= ABOUT THIS EXERCISE =
Reproduce only the stretch of entries below that begins at the first line and ends at the line holding "def fcGeometry : Nat := 0x05".

──────── RECORDS TO USE

-- ==== Sys2Proof/Machine/Vectors.lean ====
section
/-! DEFINITION. Reading vector records and parameter sets (R44 to R56) and the codes of their errors (R58). -/

namespace Sys2Proof.Machine

/-! ### Fault codes (R58) -/

def fcType : Nat := 0x01
def fcReserved : Nat := 0x02
def fcField : Nat := 0x03
def fcPset : Nat := 0x04
def fcGeometry : Nat := 0x05
def fcSync : Nat := 0x06
def fcEnd : Nat := 0x07
def fcMode : Nat := 0x08
def fcEcc : Nat := 0x09
def fcNodeLost : Nat := 0x10
def fcEccRun : Nat := 0x11
def fcDataRun : Nat := 0x12
def fcPermit : Nat := 0x13
def fcSyncTimeout : Nat := 0x14
def fcSyncBroken : Nat := 0x15
def fcLane : Nat := 0x16
def fcArmLate : Nat := 0x17

/-- The type code of a record (R296). -/
def Vec.code : Vec → Nat
  | .jump _ _ _ _ => 0x01
  | .line _ _ _ _ => 0x02
  | .arc _ _ _ _ _ => 0x03
  | .dwell _ _ _ _ => 0x04
  | .select _ => 0x05
  | .limits _ _ _ _ _ => 0x05
  | .priority _ => 0x05
  | .waitTime _ _ => 0x06
  | .sync _ _ _ _ => 0x07
  | .tag _ _ => 0x08
  | .track _ _ _ _ _ => 0x09
  | .stop => 0x0F

/-- A motion record (R103). -/
def Vec.isMotion : Vec → Bool
  | .jump _ _ _ _ => true
  | .line _ _ _ _ => true
  | .arc _ _ _ _ _ => true
  | _ => false

/-- A standstill record (R103). -/
def Vec.isStandstill : Vec → Bool
  | .dwell _ _ _ _ => true
  | .waitTime _ _ => true
  | .sync _ _ _ _ => true
  | _ => false

/-- A waiting point (R84). -/
def Vec.isWait : Vec → Bool
  | .waitTime _ _ => true
  | .sync _ _ _ _ => true
  | _ => false

/-- The beam is on during LINE, ARC and DWELL with BEAM_OFF clear (R121). -/
def Vec.beamOn : Vec → Bool
  | .line _ _ _ _ => true
  | .arc _ _ _ _ _ => true
  | .dwell off _ _ _ => !off
  | _ => false

/-- POWER under POWER_OVR. -/
def Vec.power : Vec → Option Nat
  | .line _ _ _ o => o.power
  | .arc _ _ _ _ o => o.power
  | .dwell _ p _ _ => p
  | _ => none

/-- Z_OFS of a record (R45, R47). -/
def Vec.zOfs : Vec → Int
  | .jump _ _ z _ => z
  | .line _ _ z _ => z
  | .arc _ _ z _ _ => z
  | .dwell _ _ _ z => z
  | _ => 0

/-- SPEED and CORNER_STOP of a motion record. -/
def Vec.opt : Vec → VecOpt
  | .jump _ _ _ o => o
  | .line _ _ _ o => o
  | .arc _ _ _ _ o => o
  | _ => { power := none, speed := none, cornerStop := false }

/-- Bytes `lo` to `hi` are 0. -/
def zeroIn (b : List Byte) (lo hi : Nat) : Bool := allZero ((b.drop lo).take (hi + 1 - lo))

/-- The options of bytes 1 to 3 and 16 to 19 (R45). -/
def vecOpt (b : List Byte) : VecOpt :=
  let fl := field b 1 1
  { power := if bit fl 1 then some (field b 2 2) else none
    speed := if bit fl 0 then some (field b 16 4) else none
    cornerStop := bit fl 2 }

/-- What a LINE or an ARC must meet in its flags and speed (R44, R45). -/
def motionOk (b : List Byte) (mask : Nat) : Bool :=
  let fl := field b 1 1
  decide (fl &&& (255 - mask) = 0) && !(bit fl 0 && field b 16 4 == 0)

/-- A vector record from its 32 bytes, or the code of its error (R44 to R54, R58). Positions, geometry, SYNC rules and
parameter sets are checked apart. -/
def readVec (b : List Byte) : Except Nat Vec :=
  match field b 0 1 with
  | 0x01 =>
    if motionOk b 5 && zeroIn b 2 3 && zeroIn b 20 27 then
      .ok (.jump (fieldS b 4 4) (fieldS b 8 4) (fieldS b 12 4) (vecOpt b))
    else .error fcReserved
  | 0x02 =>
    if motionOk b 7 && zeroIn b 20 27 then
      .ok (.line (fieldS b 4 4) (fieldS b 8 4) (fieldS b 12 4) (vecOpt b))
    else .error fcReserved
  | 0x03 =>
    if motionOk b 7 && zeroIn b 24 27 then
      .ok (.arc (fieldS b 4 4) (fieldS b 8 4) (fieldS b 12 4) (fieldS b 20 4) (vecOpt b))
    else .error fcReserved
  | 0x04 =>
    let fl := field b 1 1
    if decide (fl < 4) && zeroIn b 8 11 && zeroIn b 16 27 && decide (5 ≤ field b 4 4) then
      .ok (.dwell (bit fl 0) (if bit fl 1 then some (field b 2 2) else none) (field b 4 4) (fieldS b 12 4))
    else .error fcReserved
  | 0x05 =>
    match field b 1 1 with
    | 0 =>
      if !zeroIn b 3 27 then .error fcReserved
      else if 63 < field b 2 1 then .error fcPset else .ok (.select (field b 2 1))
    | 1 =>
      let c := field b 2 1
      if zeroIn b 3 3 && zeroIn b 16 27 && decide (c < 4) && c != 0 then
        .ok (.limits (bit c 0) (bit c 1) (field b 4 4) (field b 8 4) (field b 12 4))
      else .error fcReserved
    | 2 =>
      if zeroIn b 3 27 && decide (field b 2 1 < 16) then .ok (.priority (field b 2 1)) else .error fcReserved
    | _ => .error fcReserved
  | 0x06 =>
    if decide (field b 1 1 < 2) && zeroIn b 2 3 && zeroIn b 12 27 then
      .ok (.waitTime (bit (field b 1 1) 0) (field b 4 8))
    else .error fcReserved
  | 0x07 =>
    if !(decide (field b 1 1 < 2) && zeroIn b 5 7 && zeroIn b 24 27) then .error fcReserved
    else if field b 2 2 = 0 then .error fcReserved
    else .ok (.sync (bit (field b 1 1) 0) (field b 2 2) (field b 4 1) (BitVec.ofNat 128 (field b 8 16)))
  | 0x08 =>
    if zeroIn b 1 1 && zeroIn b 24 27 then .ok (.tag (field b 4 4) (field b 8 4)) else .error fcReserved
  | 0x09 =>
    match field b 1 1 with
    | 0 => if zeroIn b 2 27 then .ok (.track false 0 0 0 0) else .error fcReserved
    | 1 =>
      if decide (field b 2 1 < 16) && zeroIn b 3 3 && zeroIn b 12 27 then
        .ok (.track true (field b 2 1) (fieldS b 4 4) (fieldS b 8 2) (fieldS b 10 2))
      else .error fcReserved
    | _ => .error fcReserved
  | 0x0F => if zeroIn b 1 31 then .ok .stop else .error fcReserved
  | _ => .error fcType

/-- VTAG (R44). -/
def vtagOf (b : List Byte) : Nat := field b 28 4

/-- A parameter set from its 64 bytes (R55). -/
def readPSet (b : List Byte) : PSet :=
  let fl := field b 2 2
  { power := field b 0 2, valid := bit fl 0, loopEn := bit fl 1, ffEn := bit fl 2, rawMode := bits fl 3 2
    mark := { accel := field b 12 4, jerk := field b 20 4, speed := field b 4 4 }
    jump := { accel := field b 16 4, jerk := field b 24 4, speed := field b 8 4 }
    onDelay := fieldS b 28 4, offDelay := fieldS b 32 4, focusOfs := fieldS b 36 4, cornerTol := field b 40 4
    curve := field b 44 1, trimLimit := field b 46 2 }

/-- Every field of a class is above 0 (R55). -/
def Limits.ok (l : Limits) : Bool := decide (0 < l.accel) && decide (0 < l.jerk) && decide (0 < l.speed)

/-- A set may be selected (code PSET of R58): VALID, in range, reserved bytes 0, TRIM_LIMIT up to 32,767 (R150), no
speed above PEER_VMAX in a machine of several members (R192), and a defined curve where it uses one (R371). -/
def psetOk (b : List Byte) (vmax : Option Nat) (curveDefined : Nat → Bool) : Bool :=
  let p := readPSet b
  let delayOk := fun d : Int => decide (-50000 ≤ d) && decide (d ≤ 50000)
  let vOk := fun v : Nat => match vmax with | some m => decide (v ≤ m) | none => true
  p.valid && decide (field b 2 2 < 32) && p.rawMode != 3 && zeroIn b 45 45 && zeroIn b 48 63 && p.mark.ok && p.jump.ok
    && delayOk p.onDelay && delayOk p.offDelay && decide (p.curve < 32) && decide (p.trimLimit ≤ 32767)
    && vOk p.mark.speed && vOk p.jump.speed && (!(p.loopEn || p.ffEn) || curveDefined p.curve)

/-- The settings after a record (R48, R49, R53). SELECT ends a LIMITS change. -/
def Settings.after (g : Settings) : Vec → Settings
  | .select k => { g with set := k, mark := .none, jump := .none }
  | .limits m j a jk v =>
    let upd := fun l : LimitSet =>
      { accel := if a = 0 then l.accel else a, jerk := if jk = 0 then l.jerk else jk,
        speed := if v = 0 then l.speed else v : LimitSet }
    { g with mark := if m then upd g.mark else g.mark, jump := if j then upd g.jump else g.jump }
  | .priority p => { g with priority := some p }
  | .track on e sc x y => { g with track := if on then some (e, sc, x, y) else none }
  | _ => g

/-- A limit lowered by a change; 0 keeps it and a larger value has no effect (R49, R104, R140). -/
def lower (v c : Nat) : Nat := if c = 0 then v else min v c

def Limits.lower (l : Limits) (c : LimitSet) : Limits :=
  { accel := Machine.lower l.accel c.accel, jerk := Machine.lower l.jerk c.jerk, speed := Machine.lower l.speed c.speed }

/-- The end of an arc (R46), rounded by R9. -/
def arcEnd (x y cx cy sweep : Int) : Int × Int :=
  let (dx, dy) := turn (microRad sweep) (x - cx) (y - cy)
  (cx + dx, cy + dy)

/-- A position lies inside the square field of a beam (R59, R368). -/
def inField (r : Int × Int × Nat) (x y : Int) : Bool :=
  decide ((x - r.1).natAbs ≤ r.2.2) && decide ((y - r.2.1).natAbs ≤ r.2.2)

/-- The quarter of the plane that holds the direction (x, y); each quarter holds the axis it begins at. -/
def quadrant (x y : Int) : Nat :=
  if 0 < x ∧ 0 ≤ y then 0 else if x ≤ 0 ∧ 0 < y then 1 else if x < 0 ∧ y ≤ 0 then 2 else 3

/-- The sweep from (dx, dy) by `sweep` µrad reaches the k-th axis direction that follows in the sense of the sweep, `k`
from 1 to 4. The start is turned back into the first quarter; there the first axis is +Y, and each further axis lies a
quarter turn on. -/
def passesAxis (dx dy sweep : Int) (k : Nat) : Bool :=
  let pos := decide (0 < sweep)
  let (ux, uy) := if pos then (dx, dy) else (dx, -dy)
  let q := quadrant ux uy
  -- the start in its own quadrant: (a, b) with a > 0 and b ≥ 0
  let (a, b) := match q with | 0 => (ux, uy) | 1 => (uy, -ux) | 2 => (-ux, -uy) | _ => (-uy, ux)
  -- the quarter turns already inside the sweep
  let s := sweep.natAbs
  let quarter : Nat := 1570796
  let rest : Int := (s : Int) - ((k - 1) * quarter : Nat)
  -- after `rest` µrad from (a, b) the direction has passed +Y when its X is at most 0
  decide (0 < rest) && (decide ((quarter : Int) ≤ rest) || decide ((turn (microRad rest) a b).1 ≤ 0))

/-- The extreme points in X and Y that an arc passes (R59), outward to a whole LSB: such a point lies outside a field exactly where the
arc's own extreme does. -/
def arcExtremes (x y cx cy sweep : Int) : List (Int × Int) :=
  let dx := x - cx
  let dy := y - cy
  let n := (dx * dx + dy * dy).toNat
  let r : Int := if isqrt n * isqrt n = n then (isqrt n : Int) else (isqrt n : Int) + 1
  let q := quadrant dx (if 0 < sweep then dy else -dy)
  ([1, 2, 3, 4].filter fun k => passesAxis dx dy sweep k).map fun k =>
    match (q + k) % 4 with
    | 0 => (cx + r, cy)
    | 1 => (cx, if 0 < sweep then cy + r else cy - r)
    | 2 => (cx - r, cy)
    | _ => (cx, if 0 < sweep then cy - r else cy + r)

/-- The error of an ARC from a known start (R58, R59). -/
def arcError (fld : Int × Int × Nat) (x y cx cy sweep : Int) : Option Nat :=
  let (ex, ey) := arcEnd x y cx cy sweep
  if (x - cx) * (x - cx) + (y - cy) * (y - cy) < 10000 then some fcGeometry
  else if !inField fld ex ey || (arcExtremes x y cx cy sweep).any (fun p => !inField fld p.1 p.2) then some fcField
  else none

/-- The error of a record against the beam's field and its start, where the start is known (R58, R59). -/
def geomError (fld : Int × Int × Nat) (start : Option (Int × Int)) : Vec → Option Nat
  | .jump x y _ _ => if !inField fld x y then some fcField else if start == some (x, y) then some fcGeometry else none
  | .line x y _ _ => if !inField fld x y then some fcField else if start == some (x, y) then some fcGeometry else none
  | .arc cx cy _ sw _ =>
    if sw = 0 || 6283185 < sw.natAbs then some fcGeometry
    else if !inField fld cx cy then some fcField
    else match start with
      | some (x, y) => arcError fld x y cx cy sw
      | none => none
  | _ => none

/-- The position after a record, where it is known. An arc has an end point once its start is known. -/
def endOf (start : Option (Int × Int)) : Vec → Option (Int × Int)
  | .jump x y _ _ => some (x, y)
  | .line x y _ _ => some (x, y)
  | .arc cx cy _ sw _ => start.map fun p => arcEnd p.1 p.2 cx cy sw
  | _ => start

end Sys2Proof.Machine
end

────────────────

= FINISHED TASK =
-- ==== Sys2Proof/Machine/Vectors.lean ====
section
/-! DEFINITION. Reading vector records and parameter sets (R44 to R56) and the codes of their errors (R58). -/

namespace Sys2Proof.Machine

/-! ### Fault codes (R58) -/

def fcType : Nat := 0x01
def fcReserved : Nat := 0x02
def fcField : Nat := 0x03
def fcPset : Nat := 0x04
def fcGeometry : Nat := 0x05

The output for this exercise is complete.